## WORK TO COMPLETE
Below are some records; output exactly the lines from the line with "Nat.add_sub_add_right, List.take_succ_cons, List.map_cons]" to the line with "s with accepted", both ends kept, and nothing more.

** EXTRACTED INFORMATION follows **

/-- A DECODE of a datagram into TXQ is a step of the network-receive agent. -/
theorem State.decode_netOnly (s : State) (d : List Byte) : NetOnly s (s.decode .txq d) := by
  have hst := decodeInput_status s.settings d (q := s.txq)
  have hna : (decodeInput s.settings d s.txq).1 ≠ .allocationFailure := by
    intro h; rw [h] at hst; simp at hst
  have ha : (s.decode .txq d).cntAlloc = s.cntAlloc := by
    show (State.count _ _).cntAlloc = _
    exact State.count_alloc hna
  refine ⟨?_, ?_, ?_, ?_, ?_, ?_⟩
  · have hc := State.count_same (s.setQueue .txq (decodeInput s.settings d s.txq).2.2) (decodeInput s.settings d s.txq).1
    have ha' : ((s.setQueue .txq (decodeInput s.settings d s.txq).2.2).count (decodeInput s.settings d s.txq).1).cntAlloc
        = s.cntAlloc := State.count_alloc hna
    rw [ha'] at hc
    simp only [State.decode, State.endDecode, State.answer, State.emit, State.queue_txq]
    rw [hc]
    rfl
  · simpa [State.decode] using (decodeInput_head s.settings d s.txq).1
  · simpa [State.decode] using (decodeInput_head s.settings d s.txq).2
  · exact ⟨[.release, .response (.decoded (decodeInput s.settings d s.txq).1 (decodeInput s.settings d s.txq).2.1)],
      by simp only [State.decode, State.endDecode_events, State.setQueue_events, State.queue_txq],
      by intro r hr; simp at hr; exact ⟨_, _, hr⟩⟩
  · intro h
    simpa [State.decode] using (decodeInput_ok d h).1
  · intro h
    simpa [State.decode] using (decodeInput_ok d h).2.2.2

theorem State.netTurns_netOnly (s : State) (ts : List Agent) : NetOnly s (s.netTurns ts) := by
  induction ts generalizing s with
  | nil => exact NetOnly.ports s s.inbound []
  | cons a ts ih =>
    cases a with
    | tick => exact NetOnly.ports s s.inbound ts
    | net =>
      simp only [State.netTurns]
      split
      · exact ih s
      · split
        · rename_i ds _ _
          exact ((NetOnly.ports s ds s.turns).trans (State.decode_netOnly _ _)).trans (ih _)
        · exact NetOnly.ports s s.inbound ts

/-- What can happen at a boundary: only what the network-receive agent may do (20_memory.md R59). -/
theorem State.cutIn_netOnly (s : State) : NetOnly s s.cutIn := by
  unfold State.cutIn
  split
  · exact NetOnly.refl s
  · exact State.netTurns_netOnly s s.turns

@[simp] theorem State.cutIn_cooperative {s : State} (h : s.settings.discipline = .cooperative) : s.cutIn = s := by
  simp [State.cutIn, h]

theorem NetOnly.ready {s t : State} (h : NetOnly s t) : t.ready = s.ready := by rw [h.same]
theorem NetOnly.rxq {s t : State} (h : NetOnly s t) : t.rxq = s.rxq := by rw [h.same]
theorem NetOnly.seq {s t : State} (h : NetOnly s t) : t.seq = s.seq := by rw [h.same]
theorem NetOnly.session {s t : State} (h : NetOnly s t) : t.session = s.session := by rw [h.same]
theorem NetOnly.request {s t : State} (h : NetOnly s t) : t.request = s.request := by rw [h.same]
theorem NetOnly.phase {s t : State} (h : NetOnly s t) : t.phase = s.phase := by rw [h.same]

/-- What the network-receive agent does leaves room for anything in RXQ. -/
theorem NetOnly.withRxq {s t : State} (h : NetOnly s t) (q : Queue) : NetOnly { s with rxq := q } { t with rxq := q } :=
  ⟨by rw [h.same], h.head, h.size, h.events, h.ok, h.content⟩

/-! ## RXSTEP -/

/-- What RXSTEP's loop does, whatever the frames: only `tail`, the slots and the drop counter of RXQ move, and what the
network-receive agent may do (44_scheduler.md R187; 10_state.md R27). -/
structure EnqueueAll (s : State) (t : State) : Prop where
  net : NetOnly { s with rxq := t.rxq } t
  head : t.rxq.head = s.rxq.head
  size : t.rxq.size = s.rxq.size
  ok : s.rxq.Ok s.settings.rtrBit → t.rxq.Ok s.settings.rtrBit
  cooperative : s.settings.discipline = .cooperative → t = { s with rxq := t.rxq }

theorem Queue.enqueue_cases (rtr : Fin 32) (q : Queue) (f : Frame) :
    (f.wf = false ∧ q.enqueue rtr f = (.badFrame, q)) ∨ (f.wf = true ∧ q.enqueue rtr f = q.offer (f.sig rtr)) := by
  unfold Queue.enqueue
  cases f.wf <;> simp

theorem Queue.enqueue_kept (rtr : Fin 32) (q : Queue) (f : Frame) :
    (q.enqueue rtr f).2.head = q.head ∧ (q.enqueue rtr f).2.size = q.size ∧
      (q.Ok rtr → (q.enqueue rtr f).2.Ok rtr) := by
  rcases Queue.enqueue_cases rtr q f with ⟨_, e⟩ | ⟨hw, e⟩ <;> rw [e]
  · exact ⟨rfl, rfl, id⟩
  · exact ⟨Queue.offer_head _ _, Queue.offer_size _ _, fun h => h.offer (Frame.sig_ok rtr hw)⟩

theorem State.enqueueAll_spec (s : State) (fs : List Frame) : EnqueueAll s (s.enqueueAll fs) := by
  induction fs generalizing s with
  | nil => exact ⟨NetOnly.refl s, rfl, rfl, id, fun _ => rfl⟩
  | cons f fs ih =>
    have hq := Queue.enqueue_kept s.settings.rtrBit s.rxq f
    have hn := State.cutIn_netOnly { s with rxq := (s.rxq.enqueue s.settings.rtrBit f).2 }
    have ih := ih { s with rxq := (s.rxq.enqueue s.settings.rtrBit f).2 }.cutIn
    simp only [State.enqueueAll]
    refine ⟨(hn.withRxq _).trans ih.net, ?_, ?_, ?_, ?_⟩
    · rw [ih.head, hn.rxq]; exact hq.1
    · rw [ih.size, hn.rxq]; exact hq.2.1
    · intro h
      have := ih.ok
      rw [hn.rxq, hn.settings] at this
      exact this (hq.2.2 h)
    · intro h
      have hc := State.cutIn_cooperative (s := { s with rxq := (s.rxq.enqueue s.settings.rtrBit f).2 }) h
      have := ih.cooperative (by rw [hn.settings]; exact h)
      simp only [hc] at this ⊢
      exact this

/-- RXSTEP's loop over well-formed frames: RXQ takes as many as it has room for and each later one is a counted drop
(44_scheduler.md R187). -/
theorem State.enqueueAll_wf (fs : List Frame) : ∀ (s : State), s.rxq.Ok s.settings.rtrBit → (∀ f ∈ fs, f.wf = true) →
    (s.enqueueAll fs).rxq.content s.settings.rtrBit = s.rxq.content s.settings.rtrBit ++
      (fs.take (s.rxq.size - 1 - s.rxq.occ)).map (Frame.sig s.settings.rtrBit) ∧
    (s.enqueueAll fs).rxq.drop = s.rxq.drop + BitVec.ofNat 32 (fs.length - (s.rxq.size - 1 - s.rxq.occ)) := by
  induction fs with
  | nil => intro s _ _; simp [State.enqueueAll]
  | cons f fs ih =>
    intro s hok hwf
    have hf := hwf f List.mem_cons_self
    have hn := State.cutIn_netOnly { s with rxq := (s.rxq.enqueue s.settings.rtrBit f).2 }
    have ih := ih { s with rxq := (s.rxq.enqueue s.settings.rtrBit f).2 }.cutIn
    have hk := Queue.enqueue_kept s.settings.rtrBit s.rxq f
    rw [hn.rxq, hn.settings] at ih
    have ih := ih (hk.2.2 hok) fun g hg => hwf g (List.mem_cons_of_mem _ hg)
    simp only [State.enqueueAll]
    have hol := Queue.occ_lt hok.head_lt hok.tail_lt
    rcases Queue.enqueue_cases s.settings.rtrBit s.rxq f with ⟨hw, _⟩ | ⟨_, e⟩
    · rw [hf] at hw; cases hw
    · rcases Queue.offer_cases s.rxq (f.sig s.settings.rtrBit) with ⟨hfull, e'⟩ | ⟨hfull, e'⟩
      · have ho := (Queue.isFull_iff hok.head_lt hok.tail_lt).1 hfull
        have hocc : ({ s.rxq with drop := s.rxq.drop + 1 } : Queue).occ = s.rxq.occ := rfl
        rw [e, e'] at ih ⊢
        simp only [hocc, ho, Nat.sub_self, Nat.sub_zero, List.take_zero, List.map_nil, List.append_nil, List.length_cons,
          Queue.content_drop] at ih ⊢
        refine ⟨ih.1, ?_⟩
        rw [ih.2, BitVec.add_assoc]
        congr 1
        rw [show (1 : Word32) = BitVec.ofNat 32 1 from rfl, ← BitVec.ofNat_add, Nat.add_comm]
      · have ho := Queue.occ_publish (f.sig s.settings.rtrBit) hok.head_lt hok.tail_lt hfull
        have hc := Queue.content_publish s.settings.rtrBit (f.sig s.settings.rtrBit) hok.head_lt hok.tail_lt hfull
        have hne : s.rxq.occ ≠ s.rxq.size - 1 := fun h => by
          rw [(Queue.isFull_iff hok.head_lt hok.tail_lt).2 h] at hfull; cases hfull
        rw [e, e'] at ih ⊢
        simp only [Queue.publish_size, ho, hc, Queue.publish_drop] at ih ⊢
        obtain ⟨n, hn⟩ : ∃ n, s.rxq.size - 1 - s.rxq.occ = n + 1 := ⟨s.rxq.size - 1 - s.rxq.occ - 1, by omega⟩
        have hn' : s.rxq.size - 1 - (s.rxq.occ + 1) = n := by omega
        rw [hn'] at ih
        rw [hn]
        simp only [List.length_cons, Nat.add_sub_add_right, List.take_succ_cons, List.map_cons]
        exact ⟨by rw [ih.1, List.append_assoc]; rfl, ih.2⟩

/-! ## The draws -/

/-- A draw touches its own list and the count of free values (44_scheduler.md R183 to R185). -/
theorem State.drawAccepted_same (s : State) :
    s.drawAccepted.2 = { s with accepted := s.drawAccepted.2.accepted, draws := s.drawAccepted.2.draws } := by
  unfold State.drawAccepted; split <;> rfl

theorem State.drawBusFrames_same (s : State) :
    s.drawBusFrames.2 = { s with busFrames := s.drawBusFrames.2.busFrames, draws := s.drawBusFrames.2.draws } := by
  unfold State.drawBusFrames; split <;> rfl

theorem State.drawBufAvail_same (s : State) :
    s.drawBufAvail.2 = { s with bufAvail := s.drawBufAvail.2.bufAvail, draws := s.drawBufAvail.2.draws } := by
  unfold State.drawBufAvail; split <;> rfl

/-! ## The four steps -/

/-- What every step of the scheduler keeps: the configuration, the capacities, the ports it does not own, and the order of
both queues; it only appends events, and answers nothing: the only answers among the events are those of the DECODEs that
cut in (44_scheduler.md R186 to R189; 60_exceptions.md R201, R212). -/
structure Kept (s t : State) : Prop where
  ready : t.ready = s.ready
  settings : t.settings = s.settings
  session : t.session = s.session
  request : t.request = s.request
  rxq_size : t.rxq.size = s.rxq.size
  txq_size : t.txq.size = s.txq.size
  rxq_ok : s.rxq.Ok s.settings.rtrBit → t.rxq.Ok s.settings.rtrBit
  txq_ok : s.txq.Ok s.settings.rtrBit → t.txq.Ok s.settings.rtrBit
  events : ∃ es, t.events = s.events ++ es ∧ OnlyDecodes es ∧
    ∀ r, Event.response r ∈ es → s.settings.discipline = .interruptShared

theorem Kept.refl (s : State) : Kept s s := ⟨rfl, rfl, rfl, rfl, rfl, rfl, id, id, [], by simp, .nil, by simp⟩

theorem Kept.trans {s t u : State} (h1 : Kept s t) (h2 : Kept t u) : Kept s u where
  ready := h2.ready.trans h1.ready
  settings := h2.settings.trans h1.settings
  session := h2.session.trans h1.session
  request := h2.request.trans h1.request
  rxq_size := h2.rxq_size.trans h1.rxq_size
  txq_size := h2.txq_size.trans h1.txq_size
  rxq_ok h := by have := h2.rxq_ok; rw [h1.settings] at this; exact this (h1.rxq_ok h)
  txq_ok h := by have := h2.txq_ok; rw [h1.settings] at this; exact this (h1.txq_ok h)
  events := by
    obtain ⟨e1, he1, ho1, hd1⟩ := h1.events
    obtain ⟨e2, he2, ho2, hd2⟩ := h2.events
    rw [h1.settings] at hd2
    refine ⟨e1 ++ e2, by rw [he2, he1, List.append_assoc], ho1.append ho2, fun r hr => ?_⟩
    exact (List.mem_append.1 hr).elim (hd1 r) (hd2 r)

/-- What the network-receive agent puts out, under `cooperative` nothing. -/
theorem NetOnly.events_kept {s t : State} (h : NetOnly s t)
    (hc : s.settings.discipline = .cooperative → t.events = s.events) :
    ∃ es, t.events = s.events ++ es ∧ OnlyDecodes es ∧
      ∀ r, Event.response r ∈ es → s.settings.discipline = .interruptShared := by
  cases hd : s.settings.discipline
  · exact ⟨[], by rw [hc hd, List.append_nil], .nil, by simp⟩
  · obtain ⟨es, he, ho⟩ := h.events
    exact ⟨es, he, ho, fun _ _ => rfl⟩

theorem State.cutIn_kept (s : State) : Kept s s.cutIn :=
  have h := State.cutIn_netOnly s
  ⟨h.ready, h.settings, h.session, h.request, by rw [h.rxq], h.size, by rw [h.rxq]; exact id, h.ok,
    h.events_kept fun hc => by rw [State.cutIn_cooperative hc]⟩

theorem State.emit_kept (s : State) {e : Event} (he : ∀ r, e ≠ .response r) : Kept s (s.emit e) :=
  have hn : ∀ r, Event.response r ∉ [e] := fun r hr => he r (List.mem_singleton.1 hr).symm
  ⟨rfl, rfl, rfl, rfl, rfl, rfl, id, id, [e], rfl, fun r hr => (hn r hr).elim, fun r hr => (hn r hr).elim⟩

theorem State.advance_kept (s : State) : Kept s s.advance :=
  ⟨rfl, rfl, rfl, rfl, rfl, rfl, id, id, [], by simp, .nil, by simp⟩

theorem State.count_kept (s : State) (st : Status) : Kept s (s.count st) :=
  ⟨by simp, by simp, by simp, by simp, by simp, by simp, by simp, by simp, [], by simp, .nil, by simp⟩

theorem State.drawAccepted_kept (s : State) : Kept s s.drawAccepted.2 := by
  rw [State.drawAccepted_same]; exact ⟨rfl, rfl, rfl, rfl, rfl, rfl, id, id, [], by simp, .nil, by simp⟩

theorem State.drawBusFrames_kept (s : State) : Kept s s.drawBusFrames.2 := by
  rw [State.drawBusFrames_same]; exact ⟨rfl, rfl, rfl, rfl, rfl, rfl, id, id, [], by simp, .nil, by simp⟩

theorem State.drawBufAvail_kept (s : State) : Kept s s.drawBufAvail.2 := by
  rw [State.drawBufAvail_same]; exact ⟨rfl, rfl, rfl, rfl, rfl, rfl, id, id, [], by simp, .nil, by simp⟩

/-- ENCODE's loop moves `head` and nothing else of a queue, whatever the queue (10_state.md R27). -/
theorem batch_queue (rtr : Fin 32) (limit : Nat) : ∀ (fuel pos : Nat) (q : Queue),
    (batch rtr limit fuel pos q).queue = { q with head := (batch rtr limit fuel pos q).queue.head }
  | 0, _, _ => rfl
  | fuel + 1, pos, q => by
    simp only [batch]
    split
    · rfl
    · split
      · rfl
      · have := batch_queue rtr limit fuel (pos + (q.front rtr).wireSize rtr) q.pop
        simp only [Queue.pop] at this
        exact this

** End of EXTRACTED INFORMATION **

## SOLUTION TO THE PROBLEM
        simp only [List.length_cons, Nat.add_sub_add_right, List.take_succ_cons, List.map_cons]
        exact ⟨by rw [ih.1, List.append_assoc]; rfl, ih.2⟩

/-! ## The draws -/

/-- A draw touches its own list and the count of free values (44_scheduler.md R183 to R185). -/
theorem State.drawAccepted_same (s : State) :
    s.drawAccepted.2 = { s with accepted := s.drawAccepted.2.accepted, draws := s.drawAccepted.2.draws } := by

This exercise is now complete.